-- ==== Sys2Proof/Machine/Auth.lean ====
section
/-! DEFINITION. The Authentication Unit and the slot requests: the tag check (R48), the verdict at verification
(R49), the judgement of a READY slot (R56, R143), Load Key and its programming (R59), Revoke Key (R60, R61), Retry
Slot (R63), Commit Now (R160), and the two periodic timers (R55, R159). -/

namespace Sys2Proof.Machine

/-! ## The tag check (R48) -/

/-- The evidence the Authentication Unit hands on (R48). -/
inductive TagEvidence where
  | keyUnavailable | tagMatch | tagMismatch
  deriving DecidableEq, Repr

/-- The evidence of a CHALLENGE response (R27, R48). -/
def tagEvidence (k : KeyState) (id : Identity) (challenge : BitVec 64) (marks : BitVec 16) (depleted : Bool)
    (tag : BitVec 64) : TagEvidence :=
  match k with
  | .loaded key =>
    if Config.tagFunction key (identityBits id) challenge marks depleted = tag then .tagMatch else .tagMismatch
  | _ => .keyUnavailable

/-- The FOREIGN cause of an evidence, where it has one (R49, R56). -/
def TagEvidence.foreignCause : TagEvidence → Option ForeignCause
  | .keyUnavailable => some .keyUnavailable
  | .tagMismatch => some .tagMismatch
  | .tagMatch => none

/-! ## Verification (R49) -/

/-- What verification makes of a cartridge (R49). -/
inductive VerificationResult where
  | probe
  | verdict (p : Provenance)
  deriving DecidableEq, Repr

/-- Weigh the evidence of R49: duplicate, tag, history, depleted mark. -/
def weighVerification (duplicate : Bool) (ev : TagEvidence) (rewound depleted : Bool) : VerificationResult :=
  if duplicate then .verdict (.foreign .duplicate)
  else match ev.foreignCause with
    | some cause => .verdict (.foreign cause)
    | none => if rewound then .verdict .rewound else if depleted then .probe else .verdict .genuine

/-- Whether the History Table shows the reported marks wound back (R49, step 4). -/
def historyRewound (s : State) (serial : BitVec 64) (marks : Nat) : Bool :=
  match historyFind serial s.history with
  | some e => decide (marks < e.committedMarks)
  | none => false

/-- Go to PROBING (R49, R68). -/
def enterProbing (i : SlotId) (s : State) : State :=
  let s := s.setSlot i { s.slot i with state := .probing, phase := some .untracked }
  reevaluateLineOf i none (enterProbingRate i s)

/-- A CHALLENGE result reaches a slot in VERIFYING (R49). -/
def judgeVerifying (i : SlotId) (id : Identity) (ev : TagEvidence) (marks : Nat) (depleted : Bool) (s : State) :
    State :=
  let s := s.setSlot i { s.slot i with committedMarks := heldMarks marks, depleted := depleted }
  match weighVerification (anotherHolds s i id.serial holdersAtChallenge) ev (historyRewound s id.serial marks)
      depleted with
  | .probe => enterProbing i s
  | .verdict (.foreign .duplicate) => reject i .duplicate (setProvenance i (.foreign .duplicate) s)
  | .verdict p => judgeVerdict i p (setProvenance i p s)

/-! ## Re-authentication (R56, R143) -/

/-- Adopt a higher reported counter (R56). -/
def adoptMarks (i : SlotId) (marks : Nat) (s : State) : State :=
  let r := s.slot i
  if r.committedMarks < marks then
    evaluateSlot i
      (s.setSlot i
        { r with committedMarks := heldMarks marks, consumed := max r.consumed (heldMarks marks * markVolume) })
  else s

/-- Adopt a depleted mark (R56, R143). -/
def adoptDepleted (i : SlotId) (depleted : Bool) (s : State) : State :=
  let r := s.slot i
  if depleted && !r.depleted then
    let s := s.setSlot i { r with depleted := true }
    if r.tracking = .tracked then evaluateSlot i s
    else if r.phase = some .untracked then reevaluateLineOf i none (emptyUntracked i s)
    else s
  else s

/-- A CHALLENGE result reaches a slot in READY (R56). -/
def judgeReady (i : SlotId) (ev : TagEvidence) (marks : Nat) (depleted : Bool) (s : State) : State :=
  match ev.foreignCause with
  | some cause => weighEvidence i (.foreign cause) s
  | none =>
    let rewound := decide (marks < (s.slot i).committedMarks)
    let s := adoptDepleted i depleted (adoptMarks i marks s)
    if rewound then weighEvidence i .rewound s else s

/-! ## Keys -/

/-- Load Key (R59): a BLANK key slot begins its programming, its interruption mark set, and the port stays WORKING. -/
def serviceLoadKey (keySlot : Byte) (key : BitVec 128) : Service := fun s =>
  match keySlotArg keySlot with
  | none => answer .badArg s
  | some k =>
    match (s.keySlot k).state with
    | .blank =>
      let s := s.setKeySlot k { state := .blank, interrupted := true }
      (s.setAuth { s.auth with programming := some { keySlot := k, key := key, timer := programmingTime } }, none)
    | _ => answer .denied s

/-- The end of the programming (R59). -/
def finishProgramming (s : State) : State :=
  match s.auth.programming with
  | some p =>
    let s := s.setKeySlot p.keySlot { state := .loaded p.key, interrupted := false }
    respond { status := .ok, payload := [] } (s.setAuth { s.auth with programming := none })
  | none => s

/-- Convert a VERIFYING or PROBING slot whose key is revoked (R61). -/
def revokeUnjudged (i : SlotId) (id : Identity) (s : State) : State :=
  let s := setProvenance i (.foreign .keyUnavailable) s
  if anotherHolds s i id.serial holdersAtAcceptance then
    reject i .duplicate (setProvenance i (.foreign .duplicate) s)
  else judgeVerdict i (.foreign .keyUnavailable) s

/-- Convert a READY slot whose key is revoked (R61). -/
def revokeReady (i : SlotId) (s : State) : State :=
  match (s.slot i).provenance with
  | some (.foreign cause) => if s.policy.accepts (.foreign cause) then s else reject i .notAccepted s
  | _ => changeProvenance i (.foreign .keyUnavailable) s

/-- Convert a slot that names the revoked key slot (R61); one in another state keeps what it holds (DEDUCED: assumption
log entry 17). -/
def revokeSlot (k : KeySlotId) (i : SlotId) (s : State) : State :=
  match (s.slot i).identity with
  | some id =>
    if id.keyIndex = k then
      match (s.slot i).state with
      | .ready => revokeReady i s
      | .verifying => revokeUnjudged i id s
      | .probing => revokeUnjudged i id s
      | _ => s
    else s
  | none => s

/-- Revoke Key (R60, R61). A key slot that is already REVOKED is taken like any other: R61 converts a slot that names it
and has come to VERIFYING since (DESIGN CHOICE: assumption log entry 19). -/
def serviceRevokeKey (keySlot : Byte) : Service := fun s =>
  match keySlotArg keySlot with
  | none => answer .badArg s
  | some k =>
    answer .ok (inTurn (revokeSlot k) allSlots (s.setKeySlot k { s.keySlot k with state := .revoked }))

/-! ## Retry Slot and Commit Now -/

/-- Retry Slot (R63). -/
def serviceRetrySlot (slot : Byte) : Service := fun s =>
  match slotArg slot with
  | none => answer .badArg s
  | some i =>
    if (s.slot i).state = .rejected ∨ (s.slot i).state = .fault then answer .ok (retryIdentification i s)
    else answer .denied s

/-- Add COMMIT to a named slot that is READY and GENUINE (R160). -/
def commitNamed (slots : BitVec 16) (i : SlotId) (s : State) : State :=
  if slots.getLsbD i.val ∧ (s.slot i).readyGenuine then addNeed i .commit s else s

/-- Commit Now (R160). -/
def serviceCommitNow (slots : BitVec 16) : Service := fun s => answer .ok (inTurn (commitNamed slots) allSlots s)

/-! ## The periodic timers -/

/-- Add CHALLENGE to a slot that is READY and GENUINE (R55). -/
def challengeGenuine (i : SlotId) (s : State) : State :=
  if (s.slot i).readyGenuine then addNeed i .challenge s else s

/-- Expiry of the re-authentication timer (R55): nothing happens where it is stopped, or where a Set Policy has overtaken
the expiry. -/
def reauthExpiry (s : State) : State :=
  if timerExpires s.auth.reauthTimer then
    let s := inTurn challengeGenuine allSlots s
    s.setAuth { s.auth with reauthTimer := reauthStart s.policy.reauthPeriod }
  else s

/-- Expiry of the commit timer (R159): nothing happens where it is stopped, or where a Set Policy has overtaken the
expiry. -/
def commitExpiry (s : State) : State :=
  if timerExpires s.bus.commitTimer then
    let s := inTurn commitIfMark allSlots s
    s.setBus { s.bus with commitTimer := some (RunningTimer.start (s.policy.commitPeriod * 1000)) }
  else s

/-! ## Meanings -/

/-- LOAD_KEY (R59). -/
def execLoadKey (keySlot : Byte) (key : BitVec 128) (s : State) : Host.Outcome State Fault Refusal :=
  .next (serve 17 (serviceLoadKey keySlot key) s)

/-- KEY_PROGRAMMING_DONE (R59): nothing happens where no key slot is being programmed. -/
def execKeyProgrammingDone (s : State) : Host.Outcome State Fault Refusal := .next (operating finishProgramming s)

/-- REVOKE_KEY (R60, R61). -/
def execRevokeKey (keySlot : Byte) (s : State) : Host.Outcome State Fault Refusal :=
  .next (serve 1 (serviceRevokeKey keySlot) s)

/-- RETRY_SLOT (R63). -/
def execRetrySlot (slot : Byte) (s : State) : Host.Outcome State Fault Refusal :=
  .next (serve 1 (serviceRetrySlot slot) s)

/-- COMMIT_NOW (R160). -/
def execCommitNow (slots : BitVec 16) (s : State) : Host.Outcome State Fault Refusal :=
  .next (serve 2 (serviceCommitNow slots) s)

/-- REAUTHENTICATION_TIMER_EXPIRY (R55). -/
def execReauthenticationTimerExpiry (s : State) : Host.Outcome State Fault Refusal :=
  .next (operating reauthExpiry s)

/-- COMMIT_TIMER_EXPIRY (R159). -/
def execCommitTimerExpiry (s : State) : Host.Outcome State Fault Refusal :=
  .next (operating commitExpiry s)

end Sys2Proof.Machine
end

[Problem description]: Using the entries above, output exactly the lines between the line holding "inductive TagEvidence where" and the line holding "depleted mark. -/", end lines included, and nothing more.

[Task solution]:
inductive TagEvidence where
  | keyUnavailable | tagMatch | tagMismatch
  deriving DecidableEq, Repr

/-- The evidence of a CHALLENGE response (R27, R48). -/
def tagEvidence (k : KeyState) (id : Identity) (challenge : BitVec 64) (marks : BitVec 16) (depleted : Bool)
    (tag : BitVec 64) : TagEvidence :=
  match k with
  | .loaded key =>
    if Config.tagFunction key (identityBits id) challenge marks depleted = tag then .tagMatch else .tagMismatch
  | _ => .keyUnavailable

/-- The FOREIGN cause of an evidence, where it has one (R49, R56). -/
def TagEvidence.foreignCause : TagEvidence → Option ForeignCause
  | .keyUnavailable => some .keyUnavailable
  | .tagMismatch => some .tagMismatch
  | .tagMatch => none

/-! ## Verification (R49) -/

/-- What verification makes of a cartridge (R49). -/
inductive VerificationResult where
  | probe
  | verdict (p : Provenance)
  deriving DecidableEq, Repr

/-- Weigh the evidence of R49: duplicate, tag, history, depleted mark. -/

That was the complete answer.